Activity: Starting at the line that contains "-- ==== Sys2Proof/Laws/State.lean" and ending at the line that contains "s.shp := rfl", the lines below are to be given again exactly, with nothing added.

Information:
►

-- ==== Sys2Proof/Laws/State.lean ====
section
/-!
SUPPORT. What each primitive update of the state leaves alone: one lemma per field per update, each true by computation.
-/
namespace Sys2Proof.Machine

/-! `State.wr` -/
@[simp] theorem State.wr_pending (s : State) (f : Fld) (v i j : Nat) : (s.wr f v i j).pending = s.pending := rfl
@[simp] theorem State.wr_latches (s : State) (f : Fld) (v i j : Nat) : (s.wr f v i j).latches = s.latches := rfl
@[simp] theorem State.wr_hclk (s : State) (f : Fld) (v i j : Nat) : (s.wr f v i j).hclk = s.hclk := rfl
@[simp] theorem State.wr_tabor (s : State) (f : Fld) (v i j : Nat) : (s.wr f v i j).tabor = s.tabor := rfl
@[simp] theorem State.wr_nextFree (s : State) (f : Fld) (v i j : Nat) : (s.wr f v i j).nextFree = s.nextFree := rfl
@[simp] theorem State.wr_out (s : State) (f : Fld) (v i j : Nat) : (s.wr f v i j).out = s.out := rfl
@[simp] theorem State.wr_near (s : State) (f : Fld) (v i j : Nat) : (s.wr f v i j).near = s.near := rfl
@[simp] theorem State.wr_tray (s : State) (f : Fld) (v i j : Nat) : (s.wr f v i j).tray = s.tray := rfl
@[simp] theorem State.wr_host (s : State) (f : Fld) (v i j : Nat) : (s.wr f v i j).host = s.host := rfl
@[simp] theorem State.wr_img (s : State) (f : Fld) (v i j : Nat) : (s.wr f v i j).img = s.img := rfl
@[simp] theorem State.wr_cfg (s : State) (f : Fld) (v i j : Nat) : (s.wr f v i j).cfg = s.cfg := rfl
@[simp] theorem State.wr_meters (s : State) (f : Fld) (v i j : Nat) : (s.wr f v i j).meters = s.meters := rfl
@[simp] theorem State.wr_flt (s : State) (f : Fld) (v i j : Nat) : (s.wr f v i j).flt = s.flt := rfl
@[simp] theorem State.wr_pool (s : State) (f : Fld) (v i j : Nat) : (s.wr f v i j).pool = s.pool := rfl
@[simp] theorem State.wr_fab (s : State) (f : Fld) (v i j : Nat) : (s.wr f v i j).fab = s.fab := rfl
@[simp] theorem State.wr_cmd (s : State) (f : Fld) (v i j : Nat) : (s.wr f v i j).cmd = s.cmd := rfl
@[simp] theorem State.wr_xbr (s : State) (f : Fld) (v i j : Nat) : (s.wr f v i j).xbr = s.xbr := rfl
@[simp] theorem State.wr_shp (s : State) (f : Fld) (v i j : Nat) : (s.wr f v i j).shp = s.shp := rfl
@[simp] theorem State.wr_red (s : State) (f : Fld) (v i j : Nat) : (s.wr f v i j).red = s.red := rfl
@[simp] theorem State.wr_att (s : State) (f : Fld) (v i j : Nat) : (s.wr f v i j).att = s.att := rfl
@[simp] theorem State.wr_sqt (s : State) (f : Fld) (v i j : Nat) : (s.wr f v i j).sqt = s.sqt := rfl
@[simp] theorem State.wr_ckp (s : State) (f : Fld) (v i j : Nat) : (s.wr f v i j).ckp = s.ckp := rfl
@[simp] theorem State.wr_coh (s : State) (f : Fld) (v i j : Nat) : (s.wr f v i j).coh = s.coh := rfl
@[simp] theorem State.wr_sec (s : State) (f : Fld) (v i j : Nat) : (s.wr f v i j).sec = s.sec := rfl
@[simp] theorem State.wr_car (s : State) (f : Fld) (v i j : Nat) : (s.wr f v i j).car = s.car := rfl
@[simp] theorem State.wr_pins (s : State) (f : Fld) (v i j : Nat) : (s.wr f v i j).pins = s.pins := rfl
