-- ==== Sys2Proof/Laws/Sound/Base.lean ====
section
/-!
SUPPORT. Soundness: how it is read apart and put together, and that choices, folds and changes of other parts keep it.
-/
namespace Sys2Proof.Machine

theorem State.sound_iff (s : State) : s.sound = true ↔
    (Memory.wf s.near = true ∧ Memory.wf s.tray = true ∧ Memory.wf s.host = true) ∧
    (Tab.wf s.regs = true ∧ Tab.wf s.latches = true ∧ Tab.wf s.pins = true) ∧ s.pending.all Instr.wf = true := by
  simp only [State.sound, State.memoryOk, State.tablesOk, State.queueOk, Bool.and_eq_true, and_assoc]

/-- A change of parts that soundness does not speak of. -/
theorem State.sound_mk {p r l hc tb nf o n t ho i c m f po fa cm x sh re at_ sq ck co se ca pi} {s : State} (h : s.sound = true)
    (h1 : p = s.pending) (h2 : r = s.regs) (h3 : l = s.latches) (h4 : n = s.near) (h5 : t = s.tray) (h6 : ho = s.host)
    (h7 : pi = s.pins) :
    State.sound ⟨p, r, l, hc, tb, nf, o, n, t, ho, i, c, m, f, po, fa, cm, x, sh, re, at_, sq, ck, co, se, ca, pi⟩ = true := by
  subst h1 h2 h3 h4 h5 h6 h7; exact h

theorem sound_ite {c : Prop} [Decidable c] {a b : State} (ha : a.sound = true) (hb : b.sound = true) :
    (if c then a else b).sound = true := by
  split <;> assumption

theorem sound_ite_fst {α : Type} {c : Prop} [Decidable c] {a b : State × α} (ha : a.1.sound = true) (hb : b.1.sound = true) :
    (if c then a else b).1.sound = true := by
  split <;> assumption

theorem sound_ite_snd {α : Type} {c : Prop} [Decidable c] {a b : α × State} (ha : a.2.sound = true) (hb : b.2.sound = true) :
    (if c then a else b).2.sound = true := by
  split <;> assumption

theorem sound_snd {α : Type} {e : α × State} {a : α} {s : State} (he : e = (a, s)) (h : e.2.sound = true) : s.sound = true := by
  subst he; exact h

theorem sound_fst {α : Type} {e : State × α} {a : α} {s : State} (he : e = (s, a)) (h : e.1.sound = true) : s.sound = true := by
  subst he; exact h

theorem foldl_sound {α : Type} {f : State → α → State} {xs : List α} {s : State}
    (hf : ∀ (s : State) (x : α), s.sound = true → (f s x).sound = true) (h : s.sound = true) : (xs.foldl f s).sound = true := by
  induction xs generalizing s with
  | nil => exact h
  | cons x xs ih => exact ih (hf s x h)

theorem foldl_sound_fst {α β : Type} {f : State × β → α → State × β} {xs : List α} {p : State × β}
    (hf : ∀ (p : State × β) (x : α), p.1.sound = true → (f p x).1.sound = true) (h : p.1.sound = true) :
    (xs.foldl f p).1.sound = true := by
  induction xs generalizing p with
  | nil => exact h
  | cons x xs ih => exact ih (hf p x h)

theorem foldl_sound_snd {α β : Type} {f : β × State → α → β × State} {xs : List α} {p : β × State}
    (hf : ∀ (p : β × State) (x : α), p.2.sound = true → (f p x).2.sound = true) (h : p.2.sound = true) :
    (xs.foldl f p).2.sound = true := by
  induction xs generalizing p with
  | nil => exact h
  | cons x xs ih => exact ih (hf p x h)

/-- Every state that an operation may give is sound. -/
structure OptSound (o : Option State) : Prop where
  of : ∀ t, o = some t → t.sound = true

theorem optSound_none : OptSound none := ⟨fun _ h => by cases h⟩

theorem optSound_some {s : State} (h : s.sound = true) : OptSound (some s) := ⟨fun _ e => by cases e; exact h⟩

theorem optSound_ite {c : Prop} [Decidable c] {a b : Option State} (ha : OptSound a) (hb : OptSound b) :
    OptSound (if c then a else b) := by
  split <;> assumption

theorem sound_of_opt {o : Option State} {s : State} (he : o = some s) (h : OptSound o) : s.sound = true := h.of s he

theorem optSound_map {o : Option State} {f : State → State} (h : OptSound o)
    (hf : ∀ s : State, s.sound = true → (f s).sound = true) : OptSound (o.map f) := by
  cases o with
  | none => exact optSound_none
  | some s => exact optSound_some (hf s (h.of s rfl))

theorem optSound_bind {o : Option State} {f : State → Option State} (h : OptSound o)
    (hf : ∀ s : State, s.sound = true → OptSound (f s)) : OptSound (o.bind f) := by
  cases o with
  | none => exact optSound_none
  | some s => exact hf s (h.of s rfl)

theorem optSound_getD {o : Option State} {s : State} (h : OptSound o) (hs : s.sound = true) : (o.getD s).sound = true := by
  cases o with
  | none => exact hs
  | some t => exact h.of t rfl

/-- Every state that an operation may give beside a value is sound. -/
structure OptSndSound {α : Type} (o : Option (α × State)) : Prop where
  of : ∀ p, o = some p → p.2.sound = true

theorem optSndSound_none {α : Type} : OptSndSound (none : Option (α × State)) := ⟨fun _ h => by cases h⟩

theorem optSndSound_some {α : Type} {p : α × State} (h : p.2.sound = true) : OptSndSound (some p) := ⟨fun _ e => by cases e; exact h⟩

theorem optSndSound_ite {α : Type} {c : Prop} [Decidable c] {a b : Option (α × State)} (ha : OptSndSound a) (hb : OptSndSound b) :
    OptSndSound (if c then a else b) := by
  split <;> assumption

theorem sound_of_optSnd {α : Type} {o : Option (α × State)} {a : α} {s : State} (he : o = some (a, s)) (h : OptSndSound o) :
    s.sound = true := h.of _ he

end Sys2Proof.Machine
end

◄
►

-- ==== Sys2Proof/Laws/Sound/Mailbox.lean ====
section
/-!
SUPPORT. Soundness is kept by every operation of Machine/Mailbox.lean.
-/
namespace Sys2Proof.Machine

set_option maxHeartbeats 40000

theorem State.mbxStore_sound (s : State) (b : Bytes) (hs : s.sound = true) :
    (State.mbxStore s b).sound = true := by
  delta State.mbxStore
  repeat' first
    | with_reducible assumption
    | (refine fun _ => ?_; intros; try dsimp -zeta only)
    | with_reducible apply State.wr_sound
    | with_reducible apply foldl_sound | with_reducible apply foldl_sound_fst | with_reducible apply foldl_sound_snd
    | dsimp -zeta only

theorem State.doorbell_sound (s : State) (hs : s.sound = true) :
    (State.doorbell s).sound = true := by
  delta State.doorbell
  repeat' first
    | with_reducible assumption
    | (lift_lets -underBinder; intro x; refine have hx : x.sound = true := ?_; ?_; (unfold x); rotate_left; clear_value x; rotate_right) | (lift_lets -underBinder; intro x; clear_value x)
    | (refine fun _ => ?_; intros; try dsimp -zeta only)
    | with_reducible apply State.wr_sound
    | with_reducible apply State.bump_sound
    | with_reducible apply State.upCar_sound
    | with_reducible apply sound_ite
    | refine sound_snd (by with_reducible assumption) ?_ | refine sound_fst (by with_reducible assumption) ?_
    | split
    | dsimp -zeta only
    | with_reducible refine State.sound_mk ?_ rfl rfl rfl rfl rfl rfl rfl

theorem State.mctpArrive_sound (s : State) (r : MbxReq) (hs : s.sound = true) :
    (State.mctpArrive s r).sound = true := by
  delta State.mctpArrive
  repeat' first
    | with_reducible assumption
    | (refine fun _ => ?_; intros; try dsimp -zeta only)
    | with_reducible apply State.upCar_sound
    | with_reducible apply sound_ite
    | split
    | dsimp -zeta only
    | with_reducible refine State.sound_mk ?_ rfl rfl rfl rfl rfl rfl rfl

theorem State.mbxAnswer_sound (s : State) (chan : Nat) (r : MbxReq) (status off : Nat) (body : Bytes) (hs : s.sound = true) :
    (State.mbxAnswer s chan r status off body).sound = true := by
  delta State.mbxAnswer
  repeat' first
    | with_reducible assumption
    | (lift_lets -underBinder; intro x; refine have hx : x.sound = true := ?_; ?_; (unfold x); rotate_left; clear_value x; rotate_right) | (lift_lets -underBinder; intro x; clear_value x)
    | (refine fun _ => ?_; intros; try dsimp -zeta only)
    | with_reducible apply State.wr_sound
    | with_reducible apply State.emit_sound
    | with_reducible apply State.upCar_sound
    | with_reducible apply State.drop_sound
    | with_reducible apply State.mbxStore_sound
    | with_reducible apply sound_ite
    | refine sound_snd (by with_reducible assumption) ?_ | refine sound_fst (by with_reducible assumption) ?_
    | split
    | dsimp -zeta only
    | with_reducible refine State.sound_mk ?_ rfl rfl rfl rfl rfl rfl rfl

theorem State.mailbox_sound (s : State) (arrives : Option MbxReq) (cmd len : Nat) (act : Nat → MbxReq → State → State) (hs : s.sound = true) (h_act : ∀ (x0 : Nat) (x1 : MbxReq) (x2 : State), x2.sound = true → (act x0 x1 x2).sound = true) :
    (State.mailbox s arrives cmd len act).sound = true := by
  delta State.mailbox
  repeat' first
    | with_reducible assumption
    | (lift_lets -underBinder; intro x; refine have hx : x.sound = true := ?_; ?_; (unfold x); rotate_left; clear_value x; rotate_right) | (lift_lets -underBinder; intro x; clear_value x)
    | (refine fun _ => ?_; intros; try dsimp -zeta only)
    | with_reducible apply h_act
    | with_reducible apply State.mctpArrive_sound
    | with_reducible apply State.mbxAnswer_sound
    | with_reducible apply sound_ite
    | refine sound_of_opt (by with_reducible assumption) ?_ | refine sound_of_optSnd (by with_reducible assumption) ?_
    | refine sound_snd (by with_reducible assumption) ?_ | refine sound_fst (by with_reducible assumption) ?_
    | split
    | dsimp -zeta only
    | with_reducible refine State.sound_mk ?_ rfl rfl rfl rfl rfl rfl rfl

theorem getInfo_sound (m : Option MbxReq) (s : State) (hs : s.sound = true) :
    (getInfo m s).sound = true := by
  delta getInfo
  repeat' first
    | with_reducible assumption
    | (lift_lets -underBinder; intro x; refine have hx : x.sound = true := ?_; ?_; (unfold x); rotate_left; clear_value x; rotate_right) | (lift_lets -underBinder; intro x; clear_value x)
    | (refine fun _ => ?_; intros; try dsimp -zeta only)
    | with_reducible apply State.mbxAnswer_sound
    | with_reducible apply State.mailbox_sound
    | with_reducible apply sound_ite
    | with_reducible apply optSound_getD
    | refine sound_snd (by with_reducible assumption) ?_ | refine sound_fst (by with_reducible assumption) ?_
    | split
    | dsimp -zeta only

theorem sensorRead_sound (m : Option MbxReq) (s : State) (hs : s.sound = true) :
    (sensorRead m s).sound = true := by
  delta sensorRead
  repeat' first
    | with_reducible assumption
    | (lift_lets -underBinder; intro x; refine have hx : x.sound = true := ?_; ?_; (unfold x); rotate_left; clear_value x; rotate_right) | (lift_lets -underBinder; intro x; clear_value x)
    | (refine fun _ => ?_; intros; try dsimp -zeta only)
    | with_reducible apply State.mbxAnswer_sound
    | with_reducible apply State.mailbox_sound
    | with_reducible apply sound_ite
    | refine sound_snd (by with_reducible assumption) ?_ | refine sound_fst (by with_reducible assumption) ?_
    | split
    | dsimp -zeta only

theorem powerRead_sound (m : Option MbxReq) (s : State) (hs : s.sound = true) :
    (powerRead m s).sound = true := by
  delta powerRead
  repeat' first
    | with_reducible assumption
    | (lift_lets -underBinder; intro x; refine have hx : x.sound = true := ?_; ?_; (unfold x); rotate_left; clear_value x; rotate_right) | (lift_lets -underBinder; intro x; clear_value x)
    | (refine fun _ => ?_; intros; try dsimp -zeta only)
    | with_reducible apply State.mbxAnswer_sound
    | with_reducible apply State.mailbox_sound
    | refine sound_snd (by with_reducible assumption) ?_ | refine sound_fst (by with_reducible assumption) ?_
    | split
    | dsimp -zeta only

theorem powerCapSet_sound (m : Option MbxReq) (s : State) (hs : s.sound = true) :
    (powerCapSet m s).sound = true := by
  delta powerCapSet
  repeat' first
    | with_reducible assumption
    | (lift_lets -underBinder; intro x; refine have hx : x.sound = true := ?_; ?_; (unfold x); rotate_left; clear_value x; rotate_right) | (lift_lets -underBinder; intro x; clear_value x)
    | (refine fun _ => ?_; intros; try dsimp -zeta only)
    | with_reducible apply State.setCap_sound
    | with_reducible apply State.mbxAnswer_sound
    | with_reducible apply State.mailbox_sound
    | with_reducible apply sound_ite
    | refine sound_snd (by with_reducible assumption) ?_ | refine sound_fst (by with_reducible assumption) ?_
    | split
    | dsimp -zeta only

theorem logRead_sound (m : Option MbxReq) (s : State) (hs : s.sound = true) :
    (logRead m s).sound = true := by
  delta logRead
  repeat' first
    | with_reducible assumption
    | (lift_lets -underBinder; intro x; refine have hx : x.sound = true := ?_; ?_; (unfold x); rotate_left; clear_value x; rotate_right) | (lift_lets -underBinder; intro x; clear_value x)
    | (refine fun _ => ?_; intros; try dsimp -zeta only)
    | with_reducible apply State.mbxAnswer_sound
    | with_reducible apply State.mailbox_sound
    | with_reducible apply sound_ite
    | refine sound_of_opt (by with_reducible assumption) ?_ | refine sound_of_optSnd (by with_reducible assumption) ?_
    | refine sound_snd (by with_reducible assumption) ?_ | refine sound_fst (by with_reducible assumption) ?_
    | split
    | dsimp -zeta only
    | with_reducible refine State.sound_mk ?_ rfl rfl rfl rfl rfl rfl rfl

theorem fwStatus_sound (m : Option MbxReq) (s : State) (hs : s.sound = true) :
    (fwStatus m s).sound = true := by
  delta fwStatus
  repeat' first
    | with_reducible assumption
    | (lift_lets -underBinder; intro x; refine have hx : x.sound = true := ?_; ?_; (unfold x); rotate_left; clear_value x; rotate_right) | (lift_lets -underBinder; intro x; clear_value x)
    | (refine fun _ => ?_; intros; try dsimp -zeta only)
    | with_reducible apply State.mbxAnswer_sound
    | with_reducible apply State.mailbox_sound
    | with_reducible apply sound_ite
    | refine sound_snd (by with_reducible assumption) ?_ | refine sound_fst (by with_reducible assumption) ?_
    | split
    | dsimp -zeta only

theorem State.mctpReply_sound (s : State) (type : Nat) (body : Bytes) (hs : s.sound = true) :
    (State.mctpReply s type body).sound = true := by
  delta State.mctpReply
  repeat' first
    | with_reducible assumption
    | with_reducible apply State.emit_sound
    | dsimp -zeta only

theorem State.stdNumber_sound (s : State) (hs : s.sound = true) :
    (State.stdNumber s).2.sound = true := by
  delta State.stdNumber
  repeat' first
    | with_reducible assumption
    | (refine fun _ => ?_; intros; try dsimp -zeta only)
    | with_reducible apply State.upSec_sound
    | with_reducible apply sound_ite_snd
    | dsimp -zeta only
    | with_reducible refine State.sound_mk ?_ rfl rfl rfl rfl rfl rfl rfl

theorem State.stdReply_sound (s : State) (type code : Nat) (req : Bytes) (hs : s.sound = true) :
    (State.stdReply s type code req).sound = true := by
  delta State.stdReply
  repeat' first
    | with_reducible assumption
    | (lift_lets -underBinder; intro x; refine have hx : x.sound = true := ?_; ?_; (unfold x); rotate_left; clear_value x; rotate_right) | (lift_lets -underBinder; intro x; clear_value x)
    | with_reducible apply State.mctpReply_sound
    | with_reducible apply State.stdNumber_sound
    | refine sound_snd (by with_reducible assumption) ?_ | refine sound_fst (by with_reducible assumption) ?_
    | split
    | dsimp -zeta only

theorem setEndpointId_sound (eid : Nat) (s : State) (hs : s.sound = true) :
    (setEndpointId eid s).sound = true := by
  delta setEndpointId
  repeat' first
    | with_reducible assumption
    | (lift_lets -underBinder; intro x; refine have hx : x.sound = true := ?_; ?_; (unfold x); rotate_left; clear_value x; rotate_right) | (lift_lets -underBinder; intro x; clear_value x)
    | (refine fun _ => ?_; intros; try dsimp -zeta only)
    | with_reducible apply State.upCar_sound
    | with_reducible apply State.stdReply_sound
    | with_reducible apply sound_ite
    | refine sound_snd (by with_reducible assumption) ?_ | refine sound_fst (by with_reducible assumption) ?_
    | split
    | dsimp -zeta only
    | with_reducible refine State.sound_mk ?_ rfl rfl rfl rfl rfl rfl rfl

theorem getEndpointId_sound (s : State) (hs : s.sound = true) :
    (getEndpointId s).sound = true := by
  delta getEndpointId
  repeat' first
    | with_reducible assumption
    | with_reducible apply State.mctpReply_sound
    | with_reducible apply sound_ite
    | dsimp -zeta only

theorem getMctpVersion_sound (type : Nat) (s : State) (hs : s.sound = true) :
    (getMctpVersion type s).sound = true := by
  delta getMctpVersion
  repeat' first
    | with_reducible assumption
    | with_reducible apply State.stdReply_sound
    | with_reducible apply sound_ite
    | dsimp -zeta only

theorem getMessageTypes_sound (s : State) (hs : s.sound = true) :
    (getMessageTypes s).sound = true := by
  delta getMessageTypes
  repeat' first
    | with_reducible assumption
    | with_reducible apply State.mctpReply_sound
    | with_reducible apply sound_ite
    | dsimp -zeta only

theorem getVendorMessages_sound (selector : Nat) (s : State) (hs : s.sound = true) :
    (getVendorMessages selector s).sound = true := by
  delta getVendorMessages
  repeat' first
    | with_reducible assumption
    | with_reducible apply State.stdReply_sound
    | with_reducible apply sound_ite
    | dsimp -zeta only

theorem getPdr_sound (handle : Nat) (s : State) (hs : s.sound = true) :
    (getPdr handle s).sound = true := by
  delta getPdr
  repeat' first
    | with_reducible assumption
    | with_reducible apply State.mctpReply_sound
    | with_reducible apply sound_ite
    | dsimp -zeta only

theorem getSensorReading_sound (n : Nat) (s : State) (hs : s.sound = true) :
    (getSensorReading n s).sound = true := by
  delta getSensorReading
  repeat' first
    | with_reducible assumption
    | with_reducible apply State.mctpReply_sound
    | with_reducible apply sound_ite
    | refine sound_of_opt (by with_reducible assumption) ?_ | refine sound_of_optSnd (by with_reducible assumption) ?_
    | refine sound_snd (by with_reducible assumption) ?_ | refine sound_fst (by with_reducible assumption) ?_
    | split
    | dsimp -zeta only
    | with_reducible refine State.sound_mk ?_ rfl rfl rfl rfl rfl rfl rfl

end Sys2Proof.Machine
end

◄

Task output:
-- ==== Sys2Proof/Laws/State.lean ====
section
/-!
SUPPORT. What each primitive update of the state leaves alone: one lemma per field per update, each true by computation.
-/
namespace Sys2Proof.Machine

/-! `State.wr` -/
@[simp] theorem State.wr_pending (s : State) (f : Fld) (v i j : Nat) : (s.wr f v i j).pending = s.pending := rfl
@[simp] theorem State.wr_latches (s : State) (f : Fld) (v i j : Nat) : (s.wr f v i j).latches = s.latches := rfl
@[simp] theorem State.wr_hclk (s : State) (f : Fld) (v i j : Nat) : (s.wr f v i j).hclk = s.hclk := rfl
@[simp] theorem State.wr_tabor (s : State) (f : Fld) (v i j : Nat) : (s.wr f v i j).tabor = s.tabor := rfl
@[simp] theorem State.wr_nextFree (s : State) (f : Fld) (v i j : Nat) : (s.wr f v i j).nextFree = s.nextFree := rfl
@[simp] theorem State.wr_out (s : State) (f : Fld) (v i j : Nat) : (s.wr f v i j).out = s.out := rfl
@[simp] theorem State.wr_near (s : State) (f : Fld) (v i j : Nat) : (s.wr f v i j).near = s.near := rfl
@[simp] theorem State.wr_tray (s : State) (f : Fld) (v i j : Nat) : (s.wr f v i j).tray = s.tray := rfl
@[simp] theorem State.wr_host (s : State) (f : Fld) (v i j : Nat) : (s.wr f v i j).host = s.host := rfl
@[simp] theorem State.wr_img (s : State) (f : Fld) (v i j : Nat) : (s.wr f v i j).img = s.img := rfl
@[simp] theorem State.wr_cfg (s : State) (f : Fld) (v i j : Nat) : (s.wr f v i j).cfg = s.cfg := rfl
@[simp] theorem State.wr_meters (s : State) (f : Fld) (v i j : Nat) : (s.wr f v i j).meters = s.meters := rfl
@[simp] theorem State.wr_flt (s : State) (f : Fld) (v i j : Nat) : (s.wr f v i j).flt = s.flt := rfl
@[simp] theorem State.wr_pool (s : State) (f : Fld) (v i j : Nat) : (s.wr f v i j).pool = s.pool := rfl
@[simp] theorem State.wr_fab (s : State) (f : Fld) (v i j : Nat) : (s.wr f v i j).fab = s.fab := rfl
@[simp] theorem State.wr_cmd (s : State) (f : Fld) (v i j : Nat) : (s.wr f v i j).cmd = s.cmd := rfl
@[simp] theorem State.wr_xbr (s : State) (f : Fld) (v i j : Nat) : (s.wr f v i j).xbr = s.xbr := rfl
@[simp] theorem State.wr_shp (s : State) (f : Fld) (v i j : Nat) : (s.wr f v i j).shp = s.shp := rfl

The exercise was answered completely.